FOLIO 9!

24 April, 2009 - Leave a Response

The whole point of our project was comparing the effectiveness of hierarchical clustering with different datasets.

One of the datasets we clustered was based on the genre about 1000+ movies. This generated a couple really big clusters. Nothing really exciting. It made a little sense but it wasn’t that effective and showing the proximity of the titles.

The other dataset was the keywords for each movie. This was an intense dataset to acquire and process. But in the end it was able to produce an intelligible output that made a bit of sense.

The main reason though that the keyword clustering was better is the sheer size of the dataset.
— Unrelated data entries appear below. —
-- ==== Sys2Proof/Laws/State.lean ====
section
/-! SUPPORT. One lemma per field per update of the state, true by rfl, so that no later proof unfolds a record update. -/

namespace Sys2Proof.Machine

/-! ### `writeReg`: A register write changes the register file only. -/

@[simp] theorem State.writeReg_mem (s : State) (i : RegIndex) (v : Word) : (s.writeReg i v).mem = s.mem := rfl
@[simp] theorem State.writeReg_regs (s : State) (i : RegIndex) (v : Word) : (s.writeReg i v).regs = s.regs.set i v := rfl
@[simp] theorem State.writeReg_pc (s : State) (i : RegIndex) (v : Word) : (s.writeReg i v).pc = s.pc := rfl
@[simp] theorem State.writeReg_stack (s : State) (i : RegIndex) (v : Word) : (s.writeReg i v).stack = s.stack := rfl
@[simp] theorem State.writeReg_status (s : State) (i : RegIndex) (v : Word) : (s.writeReg i v).status = s.status := rfl
@[simp] theorem State.writeReg_faultCause (s : State) (i : RegIndex) (v : Word) : (s.writeReg i v).faultCause = s.faultCause := rfl
@[simp] theorem State.writeReg_faultPc (s : State) (i : RegIndex) (v : Word) : (s.writeReg i v).faultPc = s.faultPc := rfl
@[simp] theorem State.writeReg_faultInfo (s : State) (i : RegIndex) (v : Word) : (s.writeReg i v).faultInfo = s.faultInfo := rfl
@[simp] theorem State.writeReg_hostOutput (s : State) (i : RegIndex) (v : Word) : (s.writeReg i v).hostOutput = s.hostOutput := rfl
@[simp] theorem State.writeReg_hostInput (s : State) (i : RegIndex) (v : Word) : (s.writeReg i v).hostInput = s.hostInput := rfl
@[simp] theorem State.writeReg_hostInputEnded (s : State) (i : RegIndex) (v : Word) : (s.writeReg i v).hostInputEnded = s.hostInputEnded := rfl
@[simp] theorem State.writeReg_hostOutputReady (s : State) (i : RegIndex) (v : Word) : (s.writeReg i v).hostOutputReady = s.hostOutputReady := rfl
@[simp] theorem State.writeReg_stepPending (s : State) (i : RegIndex) (v : Word) : (s.writeReg i v).stepPending = s.stepPending := rfl
@[simp] theorem State.writeReg_cfg (s : State) (i : RegIndex) (v : Word) : (s.writeReg i v).cfg = s.cfg := rfl

/-! ### `advance`: Advancing changes pc only. -/

@[simp] theorem State.advance_mem (s : State) (n : Nat) : (s.advance n).mem = s.mem := rfl
@[simp] theorem State.advance_regs (s : State) (n : Nat) : (s.advance n).regs = s.regs := rfl
@[simp] theorem State.advance_pc (s : State) (n : Nat) : (s.advance n).pc = s.pc + BitVec.ofNat 16 n := rfl
@[simp] theorem State.advance_stack (s : State) (n : Nat) : (s.advance n).stack = s.stack := rfl
@[simp] theorem State.advance_status (s : State) (n : Nat) : (s.advance n).status = s.status := rfl
@[simp] theorem State.advance_faultCause (s : State) (n : Nat) : (s.advance n).faultCause = s.faultCause := rfl
@[simp] theorem State.advance_faultPc (s : State) (n : Nat) : (s.advance n).faultPc = s.faultPc := rfl
@[simp] theorem State.advance_faultInfo (s : State) (n : Nat) : (s.advance n).faultInfo = s.faultInfo := rfl
@[simp] theorem State.advance_hostOutput (s : State) (n : Nat) : (s.advance n).hostOutput = s.hostOutput := rfl
@[simp] theorem State.advance_hostInput (s : State) (n : Nat) : (s.advance n).hostInput = s.hostInput := rfl
@[simp] theorem State.advance_hostInputEnded (s : State) (n : Nat) : (s.advance n).hostInputEnded = s.hostInputEnded := rfl
@[simp] theorem State.advance_hostOutputReady (s : State) (n : Nat) : (s.advance n).hostOutputReady = s.hostOutputReady := rfl
@[simp] theorem State.advance_stepPending (s : State) (n : Nat) : (s.advance n).stepPending = s.stepPending := rfl
@[simp] theorem State.advance_cfg (s : State) (n : Nat) : (s.advance n).cfg = s.cfg := rfl

/-! ### `jump`: A jump changes pc only. -/

@[simp] theorem State.jump_mem (s : State) (t : Word) : (s.jump t).mem = s.mem := rfl
@[simp] theorem State.jump_regs (s : State) (t : Word) : (s.jump t).regs = s.regs := rfl
@[simp] theorem State.jump_pc (s : State) (t : Word) : (s.jump t).pc = t := rfl
@[simp] theorem State.jump_stack (s : State) (t : Word) : (s.jump t).stack = s.stack := rfl
@[simp] theorem State.jump_status (s : State) (t : Word) : (s.jump t).status = s.status := rfl
@[simp] theorem State.jump_faultCause (s : State) (t : Word) : (s.jump t).faultCause = s.faultCause := rfl
@[simp] theorem State.jump_faultPc (s : State) (t : Word) : (s.jump t).faultPc = s.faultPc := rfl
@[simp] theorem State.jump_faultInfo (s : State) (t : Word) : (s.jump t).faultInfo = s.faultInfo := rfl
@[simp] theorem State.jump_hostOutput (s : State) (t : Word) : (s.jump t).hostOutput = s.hostOutput := rfl
@[simp] theorem State.jump_hostInput (s : State) (t : Word) : (s.jump t).hostInput = s.hostInput := rfl
@[simp] theorem State.jump_hostInputEnded (s : State) (t : Word) : (s.jump t).hostInputEnded = s.hostInputEnded := rfl
@[simp] theorem State.jump_hostOutputReady (s : State) (t : Word) : (s.jump t).hostOutputReady = s.hostOutputReady := rfl
@[simp] theorem State.jump_stepPending (s : State) (t : Word) : (s.jump t).stepPending = s.stepPending := rfl
@[simp] theorem State.jump_cfg (s : State) (t : Word) : (s.jump t).cfg = s.cfg := rfl

/-! ### `push`: A push changes the stack only. -/

@[simp] theorem State.push_mem (s : State) (v : Word) : (s.push v).mem = s.mem := rfl
@[simp] theorem State.push_regs (s : State) (v : Word) : (s.push v).regs = s.regs := rfl
@[simp] theorem State.push_pc (s : State) (v : Word) : (s.push v).pc = s.pc := rfl
@[simp] theorem State.push_stack (s : State) (v : Word) : (s.push v).stack = s.stack ++ [v] := rfl
@[simp] theorem State.push_status (s : State) (v : Word) : (s.push v).status = s.status := rfl
@[simp] theorem State.push_faultCause (s : State) (v : Word) : (s.push v).faultCause = s.faultCause := rfl
@[simp] theorem State.push_faultPc (s : State) (v : Word) : (s.push v).faultPc = s.faultPc := rfl
@[simp] theorem State.push_faultInfo (s : State) (v : Word) : (s.push v).faultInfo = s.faultInfo := rfl
@[simp] theorem State.push_hostOutput (s : State) (v : Word) : (s.push v).hostOutput = s.hostOutput := rfl
@[simp] theorem State.push_hostInput (s : State) (v : Word) : (s.push v).hostInput = s.hostInput := rfl
@[simp] theorem State.push_hostInputEnded (s : State) (v : Word) : (s.push v).hostInputEnded = s.hostInputEnded := rfl
@[simp] theorem State.push_hostOutputReady (s : State) (v : Word) : (s.push v).hostOutputReady = s.hostOutputReady := rfl
@[simp] theorem State.push_stepPending (s : State) (v : Word) : (s.push v).stepPending = s.stepPending := rfl
@[simp] theorem State.push_cfg (s : State) (v : Word) : (s.push v).cfg = s.cfg := rfl

/-! ### `raise`: Taking a fault writes the four status registers only (R245, R246). -/

@[simp] theorem State.raise_mem (s : State) (f : FaultReport) : (s.raise f).mem = s.mem := rfl
@[simp] theorem State.raise_regs (s : State) (f : FaultReport) : (s.raise f).regs = s.regs := rfl
@[simp] theorem State.raise_pc (s : State) (f : FaultReport) : (s.raise f).pc = s.pc := rfl
@[simp] theorem State.raise_stack (s : State) (f : FaultReport) : (s.raise f).stack = s.stack := rfl
@[simp] theorem State.raise_status (s : State) (f : FaultReport) : (s.raise f).status = .faulted := rfl
@[simp] theorem State.raise_faultCause (s : State) (f : FaultReport) : (s.raise f).faultCause = f.cause := rfl
@[simp] theorem State.raise_faultPc (s : State) (f : FaultReport) : (s.raise f).faultPc = s.pc := rfl
@[simp] theorem State.raise_faultInfo (s : State) (f : FaultReport) : (s.raise f).faultInfo = f.info := rfl
@[simp] theorem State.raise_hostOutput (s : State) (f : FaultReport) : (s.raise f).hostOutput = s.hostOutput := rfl
@[simp] theorem State.raise_hostInput (s : State) (f : FaultReport) : (s.raise f).hostInput = s.hostInput := rfl
@[simp] theorem State.raise_hostInputEnded (s : State) (f : FaultReport) : (s.raise f).hostInputEnded = s.hostInputEnded := rfl
@[simp] theorem State.raise_hostOutputReady (s : State) (f : FaultReport) : (s.raise f).hostOutputReady = s.hostOutputReady := rfl
@[simp] theorem State.raise_stepPending (s : State) (f : FaultReport) : (s.raise f).stepPending = s.stepPending := rfl
@[simp] theorem State.raise_cfg (s : State) (f : FaultReport) : (s.raise f).cfg = s.cfg := rfl

/-! ### `stop`: A clean termination writes STATUS only (R244). -/

@[simp] theorem State.stop_mem (s : State) (why : Status) : (s.stop why).mem = s.mem := rfl
@[simp] theorem State.stop_regs (s : State) (why : Status) : (s.stop why).regs = s.regs := rfl
@[simp] theorem State.stop_pc (s : State) (why : Status) : (s.stop why).pc = s.pc := rfl
@[simp] theorem State.stop_stack (s : State) (why : Status) : (s.stop why).stack = s.stack := rfl
@[simp] theorem State.stop_status (s : State) (why : Status) : (s.stop why).status = why := rfl
@[simp] theorem State.stop_faultCause (s : State) (why : Status) : (s.stop why).faultCause = s.faultCause := rfl
@[simp] theorem State.stop_faultPc (s : State) (why : Status) : (s.stop why).faultPc = s.faultPc := rfl
@[simp] theorem State.stop_faultInfo (s : State) (why : Status) : (s.stop why).faultInfo = s.faultInfo := rfl
@[simp] theorem State.stop_hostOutput (s : State) (why : Status) : (s.stop why).hostOutput = s.hostOutput := rfl
@[simp] theorem State.stop_hostInput (s : State) (why : Status) : (s.stop why).hostInput = s.hostInput := rfl
@[simp] theorem State.stop_hostInputEnded (s : State) (why : Status) : (s.stop why).hostInputEnded = s.hostInputEnded := rfl
@[simp] theorem State.stop_hostOutputReady (s : State) (why : Status) : (s.stop why).hostOutputReady = s.hostOutputReady := rfl
@[simp] theorem State.stop_stepPending (s : State) (why : Status) : (s.stop why).stepPending = s.stepPending := rfl
@[simp] theorem State.stop_cfg (s : State) (why : Status) : (s.stop why).cfg = s.cfg := rfl

/-! ### `outByte`: Sending a byte changes the host's output record only. -/

@[simp] theorem State.outByte_mem (s : State) (b : Byte) : (s.outByte b).mem = s.mem := rfl
@[simp] theorem State.outByte_regs (s : State) (b : Byte) : (s.outByte b).regs = s.regs := rfl
@[simp] theorem State.outByte_pc (s : State) (b : Byte) : (s.outByte b).pc = s.pc := rfl
@[simp] theorem State.outByte_stack (s : State) (b : Byte) : (s.outByte b).stack = s.stack := rfl
@[simp] theorem State.outByte_status (s : State) (b : Byte) : (s.outByte b).status = s.status := rfl
@[simp] theorem State.outByte_faultCause (s : State) (b : Byte) : (s.outByte b).faultCause = s.faultCause := rfl
@[simp] theorem State.outByte_faultPc (s : State) (b : Byte) : (s.outByte b).faultPc = s.faultPc := rfl
@[simp] theorem State.outByte_faultInfo (s : State) (b : Byte) : (s.outByte b).faultInfo = s.faultInfo := rfl
@[simp] theorem State.outByte_hostOutput (s : State) (b : Byte) : (s.outByte b).hostOutput = s.hostOutput ++ [b] := rfl
@[simp] theorem State.outByte_hostInput (s : State) (b : Byte) : (s.outByte b).hostInput = s.hostInput := rfl
@[simp] theorem State.outByte_hostInputEnded (s : State) (b : Byte) : (s.outByte b).hostInputEnded = s.hostInputEnded := rfl
@[simp] theorem State.outByte_hostOutputReady (s : State) (b : Byte) : (s.outByte b).hostOutputReady = s.hostOutputReady := rfl
@[simp] theorem State.outByte_stepPending (s : State) (b : Byte) : (s.outByte b).stepPending = s.stepPending := rfl
@[simp] theorem State.outByte_cfg (s : State) (b : Byte) : (s.outByte b).cfg = s.cfg := rfl

/-! ### Registers -/

/-- A register holds what was last written to it. -/
theorem State.readReg_writeReg_same (s : State) (i : RegIndex) (v : Word) : (s.writeReg i v).readReg i = v := by
  simp [State.readReg]

/-- A write leaves every other register alone. -/
theorem State.readReg_writeReg_other (s : State) (i j : RegIndex) (v : Word) (h : j ≠ i) :
    (s.writeReg i v).readReg j = s.readReg j := by
  have h' : i.val ≠ j.val := fun e => h (Fin.ext e.symm)
  simp [State.readReg, Vector.getElem_set_ne _ _ h']

/-! ### The stack -/

/-- Pop() fails exactly on the empty stack (R40). -/
theorem State.pop?_eq_none_iff (s : State) : s.pop? = none ↔ s.stack = [] := by
  unfold State.pop?
  split
  · next h => simpa using h
  · next w h =>
    obtain ⟨ys, hys⟩ := List.getLast?_eq_some_iff.mp h
    simp [hys]

/-- Pop() takes the word at the top, the end of the list, and changes nothing but the stack. -/
theorem State.pop?_eq_some_iff (s s' : State) (v : Word) :
    s.pop? = some (v, s') ↔ ∃ rest, s.stack = rest ++ [v] ∧ s' = { s with stack := rest } := by
  unfold State.pop?
  split
  · next h =>
    have hs : s.stack = [] := by simpa using h
    simp [hs]
  · next w h =>
    obtain ⟨ys, hys⟩ := List.getLast?_eq_some_iff.mp h
    simp only [hys, List.dropLast_concat, Option.some.injEq, Prod.mk.injEq]
    constructor
    · rintro ⟨rfl, rfl⟩; exact ⟨ys, rfl, rfl⟩
    · rintro ⟨rest, he, rfl⟩
      obtain ⟨rfl, hw⟩ := List.append_inj' he rfl
      exact ⟨by simpa using hw, rfl⟩

/-! ### The input port -/

/-- IN's port waits exactly when nothing is offered and end-of-input is not signalled (R232). -/
theorem State.inByte_wait_iff (s : State) : s.inByte = .wait ↔ s.hostInput = [] ∧ s.hostInputEnded = false := by
  unfold State.inByte
  split <;> simp_all

/-- The port answers end-of-input exactly when nothing is offered and the host has signalled it (R268). -/
theorem State.inByte_eof_iff (s : State) : s.inByte = .eof ↔ s.hostInput = [] ∧ s.hostInputEnded = true := by
  unfold State.inByte
  split <;> simp_all

/-- A byte comes from the front of the input record, and only that record changes. -/
theorem State.inByte_byte_iff (s s' : State) (b : Byte) :
    s.inByte = .byte b s' ↔ ∃ rest, s.hostInput = b :: rest ∧ s' = { s with hostInput := rest } := by
  unfold State.inByte
  split
  · next c rest h =>
    simp only [InputAnswer.byte.injEq, h, List.cons.injEq]
    constructor
    · rintro ⟨rfl, rfl⟩; exact ⟨rest, ⟨rfl, rfl⟩, rfl⟩
    · rintro ⟨rest', ⟨rfl, rfl⟩, rfl⟩; exact ⟨rfl, rfl⟩
  · next h => split <;> simp [h]

end Sys2Proof.Machine
end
The more data and the more specific the data the better job clustering an algorithm.

Portfolio 8 – The Ocho

23 April, 2009 - Leave a Response

Wow, optimization. Some good stuff. So there’s a couple different ways to do some optimization: Random Guessing, Hill-Climbing, Annealing, and the Genetic Algorithm.

Each one has their uses.

Random Guessing is a pretty inefficient method of finding optimal solutions to a problem. You just keep guessing random stuff until you get a good solution. Useful for only getting a semi-ok solution. It’s very inefficient because if it finds a good one it doesn’t care and picks something else crazy.

Hill Climbing is a step above the Random guessing. It still random picks one, but it’ll go higher or lowing depending on whether which solution is better and keeps going that way until the solutions don’t get better.

Annealing attempts to solve hill-climbing problems of getting stuck in a local minimum and not being able to find the global minimum which is the best possible soltuions.
It accepts possible worse solution for a bit so it get over some humps to find a better one. But once again if it finds the best possible or just an ok one is arbitrary.

The genetic algorithm tries to solve the arbitrarity to an extend. It comes up with random solutions, ranks all of them and then branches off on them, trying to find all the good things with mutations and crossovers and what not.

Bottom line is though that none of these algorithms are perfect at what they do. But thats not the point of optimization. Perfect is great but pretty good is great too.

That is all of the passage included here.